We left them on their way to Newcastle, which they reached without mishap. A fellow-passenger told them that several disastrous wrecks had occurred at the entrance of Newcastle Harbor, which was formerly very dangerous when the wind blew heavily from the south-east. A breakwater has been constructed that greatly diminishes the danger, as it protects the bar from the heavy seas which formerly swept over it. Newcastle is the outlet of a considerable extent of country, but its principal business is in coal, of which it ships more than two million tons annually. The town has many evidences of prosperity, and its appliances for handling coal are extensive and excellent.

One of the citizens volunteered to show our friends the coal-mines. While they were making the round of the place he said that a careful estimate showed that the coal-seams now being worked contained enough coal to keep up the present rate of production for five hundred and twelve years. There are thirty-five seams of coal, varying from five to twelve feet in thickness, and one seam—the Greta—is twenty-one feet thick. Nearly five thousand miners are employed underground, and one thousand at the mouths of the mines. The deepest workings are those of the Greta, four hundred and fifty feet, and the Stockton, three hundred and eighty feet. The authorities of Newcastle believe they have the finest appliances for handling coal that are to be found anywhere, and Doctor Bronson said he certainly did not know of any that surpassed them.

COMPLETING THE RAILWAY.

Since the visit of our friends we are told that the railway from Sydney to Newcastle has been completed, and also the line which connects with the one from Brisbane, at the frontier between New South Wales and Queensland. From Newcastle they went by land to Brisbane; near Tenterfield they left the railway for a coach-ride of forty miles, which brought them to Stanthorpe, where they found a train to carry them to their destination. At several points on their coach-ride they saw the working-parties making cuttings and fillings along the route for the railway that now completes the connection between the capitals of the colonies of Queensland and New South Wales. There is now continuous railway communication from Brisbane to Adelaide, a distance of very nearly eighteen hundred miles.

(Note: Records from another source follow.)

-- ==== Sys2Proof/Tests/Slice0.lean ====
section
/-! SUPPORT. The model's own tests: an ill-formed term, one word of every constructor written out from the spec's encoding,
single steps whose results are printed in spec/95_test_vectors.md (the vector's number in each comment), and for every
statement with hypotheses a state that meets them. -/

-- One theorem at a time: many kernel evaluations at once each take a thread's stack.
set_option Elab.async false

namespace Sys2Proof.Tests

open Sys2Proof.Machine

/-! ## Helpers -/

/-- The reset state with a word to fetch and some registers set. -/
def start (w : Nat) (regs : List (Reg × Byte)) : State :=
  regs.foldl (fun s rb => s.writeV rb.1 rb.2) (State.reset.withFetchWord 16 w)

/-- The outcome is a next state with the property. -/
def nextIs (o : Host.Outcome State Fault Refusal) (p : State → Bool) : Bool :=
  match o with
  | .next t => p t
  | _ => false

/-- Some pixels turned on. -/
def lit (s : State) (pixels : List (Fin 64 × Fin 32)) : State :=
  pixels.foldl (fun s p => s.writeFb (Framebuffer.setPixel s.fb p.1 p.2 true)) s

/-- The pixels that are on, row by row. -/
def litPixels (s : State) : List Nat :=
  ((Framebuffer.flat s.fb).zipIdx.filter (·.1)).map (·.2)

/-- The sprite bytes of the DRW vectors: FF 81 3C at 0x300. -/
def withSprite (s : State) : State := s.memWriteList 0x300 [0xFF, 0x81, 0x3C]

/-! ## Well-formedness: the one check, refused and passed -/

theorem test_wellFormed_refuses_matched_word : (Instr.unmatched 0x00E0).wellFormed = false := by decide
theorem test_wellFormed_refuses_matched_alu_word : (Instr.unmatched 0x8124).wellFormed = false := by decide
theorem test_wellFormed_accepts_unmatched_word : (Instr.unmatched 0x8128).wellFormed = true := by decide

/-! ## Decoding, one word of each constructor bit by bit (spec/30_encoding.md R52, R55) -/

theorem test_decode_cls : decode 0b0000101011100000 = .cls := by decide
theorem test_decode_ret : decode 0b0000011111101110 = .ret := by decide
theorem test_decode_jp : decode 0b0001101010111100 = .jp 0xABC := by decide
theorem test_decode_call : decode 0b0010111111111111 = .call 0xFFF := by decide
theorem test_decode_ldVxNn : decode 0b0110101001111111 = .ldVxNn 0xA 0x7F := by decide
theorem test_decode_addVxNn : decode 0b0111111100000001 = .addVxNn 0xF 0x01 := by decide
theorem test_decode_ldINnn : decode 0b1010000100100011 = .ldINnn 0x123 := by decide
theorem test_decode_ldVxVy : decode 0b1000111100010000 = .ldVxVy 0xF 0x1 := by decide
theorem test_decode_or : decode 0b1000000100100001 = .or 0x1 0x2 := by decide
theorem test_decode_and : decode 0b1000000100100010 = .and 0x1 0x2 := by decide
theorem test_decode_xor : decode 0b1000000100100011 = .xor 0x1 0x2 := by decide
theorem test_decode_addVxVy : decode 0b1000000111110100 = .addVxVy 0x1 0xF := by decide
theorem test_decode_sub : decode 0b1000000000010101 = .sub 0x0 0x1 := by decide
theorem test_decode_subn : decode 0b1000000000010111 = .subn 0x0 0x1 := by decide
theorem test_decode_shr : decode 0b1000111100010110 = .shr 0xF 0x1 := by decide
theorem test_decode_shl : decode 0b1000000100101110 = .shl 0x1 0x2 := by decide
theorem test_decode_drw : decode 0b1101000100100011 = .drw 0x1 0x2 3 := by decide
theorem test_decode_unmatched : decode 0b0011101000010010 = .unmatched 0x3A12 := by decide
theorem test_decode_table_word : decodeTableWord 16 0x6005 = some (.ldVxNn 0 5) := by decide
theorem test_decode_bytes_truncated : decodeBytes [0x60] = .error .truncated := by decide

The train left Newcastle at 7.15 in the morning, and brought them to Tenterfield at a little past midnight, the distance being three hundred and eighty-one miles. It carried them through a country of varied characteristics—hill, valley, plain, mountain, forest, and open country presenting themselves in succession. "It can be briefly described," said Frank, "as an agricultural, pastoral, and mining region, some of it being of great value, and other parts quite forbidding in aspect, owing to the scarcity of water. We passed through some of the gold-fields of New South Wales, but did not stop to visit them. We were told that considerable quantities of diamonds had been obtained near Bingera, one hundred and ten miles north from Tamworth, an important town on the railway, about half-way between Newcastle and Tenterfield.

"The names of stations on the line of railway are a curious mixture of native and foreign words; the foreign ones including English, Scotch, Irish, and American, together with some that were difficult to classify. For example, there were Murrurundi, Boggabri, Currabubula, and Moonbi, all of Australian origin; and then we found Hamilton, Lochinvar, Dundee, Stonehenge, Emerald Hill, Kentucky, and other familiar words. Then followed Doughboy Hollow, Honeysuckle Point, Kelly's Plains, and Willow Tree, which reminded us of names that we had heard in the Pacific States of America.

"Occasionally we saw herds of cattle and flocks of sheep, and were not surprised to learn that the country is considered an excellent region for raising those animals. We passed through forests of gum-trees, as they are called here, the ordinary appellation of the Eucalyptus, of which there are many varieties. Compared with the trees of England and America, the gum-tree is not beautiful, and no one would think of growing it for ornament alone, but on the whole it is by no means ill-looking. The leaves do not spread out horizontally, but depend vertically from the boughs. Consequently the tree gives little shade in the daytime, but the traveller who passes through a gum forest at night blesses this peculiarity of the tree, as it admits the light of the moon and stars, to the great advantage of the wayfarer. Compared with European trees, the verdure of the Eucalyptus is scanty, and its green is rather sombre. Some of the varieties of this tree are far more attractive than others, the handsomest of all being the Banksia, named after Sir Joseph Banks.